Benny Martin
Benny Edward Martin was born in Sparta, Tennessee on May 8, 1928. Born to a musical family, he began performing fiddle in his family’s band The Martin Family at the young age of 9.
In 1948, when Martin was only 20, Bill Monroe asked him to join the Bluegrass Boys, a major incubator for bluegrass talents of the era. From there he played with legends Don Reno, Lester Flatt, and Earl Scruggs before embarking on a solo career and taking residence at The Grand Ole Opry. Throughout the 70s he frequently worked with John Hartford who was a major supporter of Martin at the time and who appears on the 1979 CMH album Big Daddy Of The Fiddle & Bow.

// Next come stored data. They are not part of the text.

-- ==== Sys2Proof/Laws/InvMail.lean ====
section
/-!
SUPPORT. What each operation of self-test, profile, recovery, security, the store, replay and the transports may change (see Laws/Closed.lean): one lemma per definition.
-/
namespace Sys2Proof.Machine
variable {P : State → Prop}

/-! ### SelfTest -/

theorem State.fallowNow_inv (c : Clo 0x39f0304400710000040004004041300000000021cb4020311008400000004005bffe P) {v0} (k0 : P v0) : P (State.fallowNow v0) := by
  unfold State.fallowNow
  extract_lets +onlyGivenNames -merge x1 x2 x3
  have h4 : P x3 := by unfold x3; exact (State.updBoot_inv (c.mono rfl) (State.markFallow_inv (c.mono rfl) k0))
  clear_value x1 x2 x3
  exact (ite_p (fun _ => (State.enterSafe_inv (c.mono rfl) h4)) (fun _ => h4))
theorem execSelftestRun_inv (c : Clo 0x39f03f4400710000040004004041300000000021cb6060311008c20000004005bffe P) {v0} {v1} {v2} {v3} {v4} (k4 : P v4) : (OutP P) (execSelftestRun v0 v1 v2 v3 v4) := by
  unfold execSelftestRun
  refine mk_next ?_
  refine State.submit_inv (c.mono rfl) k4 ?_
  intro a10 h9
  refine State.checks_inv (c.mono rfl) h9 ?_
  intro a14 h13
  extract_lets +onlyGivenNames -merge x15 x16
  have h17 : P x16 := by unfold x16; exact (State.fallowNow_inv (c.mono rfl) (State.each_inv (c.mono rfl) h13 (fun _ _ h18 => (State.testFailure_inv (c.mono rfl) h18))))
  clear_value x15 x16
  exact (State.replyData_inv (c.mono rfl) h17)
theorem execSelftestResult_inv (c : Clo 0x1e02f0000000000000000000000000000000000000000000000820000000000a03a P) {v0} {v1} (k1 : P v1) : (OutP P) (execSelftestResult v0 v1) := by
  unfold execSelftestResult
  refine mk_next ?_
  refine State.submit_inv (c.mono rfl) k1 ?_
  intro a6 h5
  extract_lets +onlyGivenNames -merge x7
  clear_value x7
  exact (State.replyData_inv (c.mono rfl) (State.popRecords_inv (c.mono rfl) h5))
theorem State.sliceStart_inv (c : Clo 0x1004000000000000000000000000000000000000000000000000000000000080 P) {v0} {v1} (k0 : P v0) : P (State.sliceStart v0 v1) := by
  unfold State.sliceStart
  extract_lets +onlyGivenNames -merge x1
  clear_value x1
  refine ite_p (fun _ => k0) (fun _ => ?_)
  split
  ·
    rename_i y2 y3
    exact k0
  ·
    rename_i y4 y5 y6
    extract_lets +onlyGivenNames -merge x7 x9
    have h8 : P x7 := by unfold x7; exact (c.updStair rfl _ _ k0)
    clear_value x7 x9
    exact (c.setF rfl (c.setF rfl h8))
theorem State.inSlice_inv (c : Clo 0x0 P) {v0} {v1} {v2} {v3 : Sys2Proof.Machine.Slice → Sys2Proof.Machine.State} (k0 : P v0) (k3 : ∀ a0, P (v3 a0)) : P (State.inSlice v0 v1 v2 v3) := by
  unfold State.inSlice
  split
  ·
    rename_i y1 y2 y3
    exact (ite_p (fun _ => (k3 _)) (fun _ => k0))
  ·
    rename_i y4 y5
    exact k0
theorem State.setSlice_inv (c : Clo 0x80 P) {v0} {v1} {v2} (k0 : P v0) : P (State.setSlice v0 v1 v2) := by
  unfold State.setSlice
  exact (c.updStair rfl _ _ k0)
theorem State.carryRows_inv (c : Clo 0x1e020000000000000000000000000000000000000012000000000000000000000a2 P) {v0} {v1} {v2} (k0 : P v0) : P (State.carryRows v0 v1 v2) := by
  unfold State.carryRows
  exact (State.each_inv (c.mono rfl) k0 (fun _ _ h1 => (State.carry_inv (c.mono rfl) h1)))
theorem State.sliceSaved_inv (c : Clo 0x1e020000031000000000000000000000000000000012000000000000000000006a2 P) {v0} {v1} {v2} (k0 : P v0) : P (State.sliceSaved v0 v1 v2) := by
  unfold State.sliceSaved
  refine State.inSlice_inv (c.mono rfl) k0 ?_
  intro a1
  extract_lets +onlyGivenNames -merge x2
  have h3 : P x2 := by
    unfold x2
    refine State.each_inv (c.mono rfl) k0 ?_
    intro a8 a9 h7
    extract_lets +onlyGivenNames -merge x10 x11
    clear_value x10 x11
    split
    ·
      rename_i y12 y13 y14 y15 y16
      have q18 := congr_p (Q := (SndP (SndP P))) y16 (by
          exact (State.rowRead_inv (c.mono rfl) h7)
        )
      have h17 : P y15 := q18
      extract_lets +onlyGivenNames -merge x19
      clear_value x19
      exact (State.each_inv (c.mono rfl) (State.putBytes_inv (c.mono rfl) h17) (fun _ _ h20 => (c.setSyn rfl _ _ h20)))
  clear_value x2
  exact (State.carryRows_inv (c.mono rfl) (State.setSlice_inv (c.mono rfl) h3))
theorem State.sliceFailure_inv (c : Clo 0xf04000000000000000000000000000000000000000000000000000000058180 P) {v0} {v1} {v2} (k0 : P v0) : P (State.sliceFailure v0 v1 v2) := by
  unfold State.sliceFailure
  split
  ·
    rename_i y1 y2
    exact k0
  ·
    rename_i y3 y4 y5
    split
    ·
      rename_i y6 y7 y8
      exact (State.setSlice_inv (c.mono rfl) (State.recordTest_inv (c.mono rfl) (State.assignSpare_inv (c.mono rfl) k0)))
    ·
      rename_i y9 y10
      exact (State.setSlice_inv (c.mono rfl) (State.recordTest_inv (c.mono rfl) k0))
theorem State.sliceMarched_inv (c : Clo 0xf04000000000000000000000000000000000000000000000000000000058180 P) {v0} {v1} {v2} (k0 : P v0) : P (State.sliceMarched v0 v1 v2) := by
  unfold State.sliceMarched
  exact (State.inSlice_inv (c.mono rfl) k0 (fun _ => (State.each_inv (c.mono rfl) (State.setSlice_inv (c.mono rfl) k0) (fun _ _ h1 => (State.sliceFailure_inv (c.mono rfl) h1)))))
theorem State.restoreHits_inv (c : Clo 0x4100000000000000000000000000000000000000000000000000000702 P) {v0} {v1} {v2} (k0 : P v0) : P (State.restoreHits v0 v1 v2) := by
  unfold State.restoreHits
  refine State.each_inv (c.mono rfl) k0 ?_
  intro a4 a5 h3
  extract_lets +onlyGivenNames -merge x6 x7
  clear_value x6 x7
  exact (ite_p (fun _ => (State.scramble_inv (c.mono rfl) (State.dropWrite_inv (c.mono rfl) h3))) (fun _ => (State.each_inv (c.mono rfl) h3 (fun _ _ h8 => (State.storePoison_inv (c.mono rfl) h8)))))
theorem State.sliceRestored_inv (c : Clo 0x39f0304410710000040004004041300000000021c94120321008400000004000bffe P) {v0} {v1} {v2} (k0 : P v0) : P (State.sliceRestored v0 v1 v2) := by
  unfold State.sliceRestored
  refine State.inSlice_inv (c.mono rfl) k0 ?_
  intro a1
  extract_lets +onlyGivenNames -merge x2 x3 x5 x6 x8
  have h4 : P x3 := by unfold x3; exact (c.updStair rfl _ _ (State.carryRows_inv (c.mono rfl) (State.restoreHits_inv (c.mono rfl) (State.endSlice_inv (c.mono rfl) k0))))
  have h7 : P x6 := by unfold x6; exact (c.setF rfl h4)
  have h9 : P x8 := by unfold x8; exact (State.sliceEnded_inv (c.mono rfl) h7)
  clear_value x2 x3 x5 x6 x8
  exact (ite_p (fun _ => h9) (fun _ => (State.enterSafe_inv (c.mono rfl) h9)))
theorem execBackgroundSlice_inv (c : Clo 0x1004000000000000000000000000000000000000000000000000000000000080 P) {v0} {v1} (k1 : P v1) : (OutP P) (execBackgroundSlice v0 v1) := by
  unfold execBackgroundSlice
  exact (mk_next (State.sliceStart_inv (c.mono rfl) k1))
theorem execSliceSaveDone_inv (c : Clo 0x1e020000031000000000000000000000000000000012000000000000000000006a2 P) {v0} {v1} (k1 : P v1) : (OutP P) (execSliceSaveDone v0 v1) := by
  unfold execSliceSaveDone
  exact (mk_next (State.sliceSaved_inv (c.mono rfl) k1))
theorem execSliceMarchDone_inv (c : Clo 0xf04000000000000000000000000000000000000000000000000000000058180 P) {v0} {v1} {v2} (k2 : P v2) : (OutP P) (execSliceMarchDone v0 v1 v2) := by
  unfold execSliceMarchDone
  exact (mk_next (State.sliceMarched_inv (c.mono rfl) k2))
theorem execSliceRestoreDone_inv (c : Clo 0x39f0304410710000040004004041300000000021c94120321008400000004000bffe P) {v0} {v1} (k1 : P v1) : (OutP P) (execSliceRestoreDone v0 v1) := by
  unfold execSliceRestoreDone
  exact (mk_next (State.sliceRestored_inv (c.mono rfl) k1))
theorem execSliceBudgetExpiry_inv (c : Clo 0x40000000000000000000000000000000000000000000000000000000000080 P) {v0} {v1} (k1 : P v1) : (OutP P) (execSliceBudgetExpiry v0 v1) := by
  unfold execSliceBudgetExpiry
  exact (mk_next (State.abandonMarch_inv (c.mono rfl) k1))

Over the course of his career he appeared on over 150 albums and released over a dozen of his own. CMH is proud home to four of those albums including The Fiddle Collection (1976), Turkey In The Grass (1977), Big Daddy Of The Fiddle & Bow (1979), and The Great American Fiddle Collection (1980). Each album showcases his unique talents as a fiddler while Turkey In The Grass uniquely gave a glimpse at his distinctive voice and knack for showmanship as an entertainer.
He is credited for inventing the eight-string fiddle and is known for his unique approach to soloing which featured heavy bow pressure, percussive syncopation, generous slides between notes, and frequent double-stops (playing multiple notes at once), all creating a loud, bombastic approach to the instrument.
Benny Martin passed in 2001 and was posthumously inducted into the International Bluegrass Music Museum’s Hall of Fame in 2005.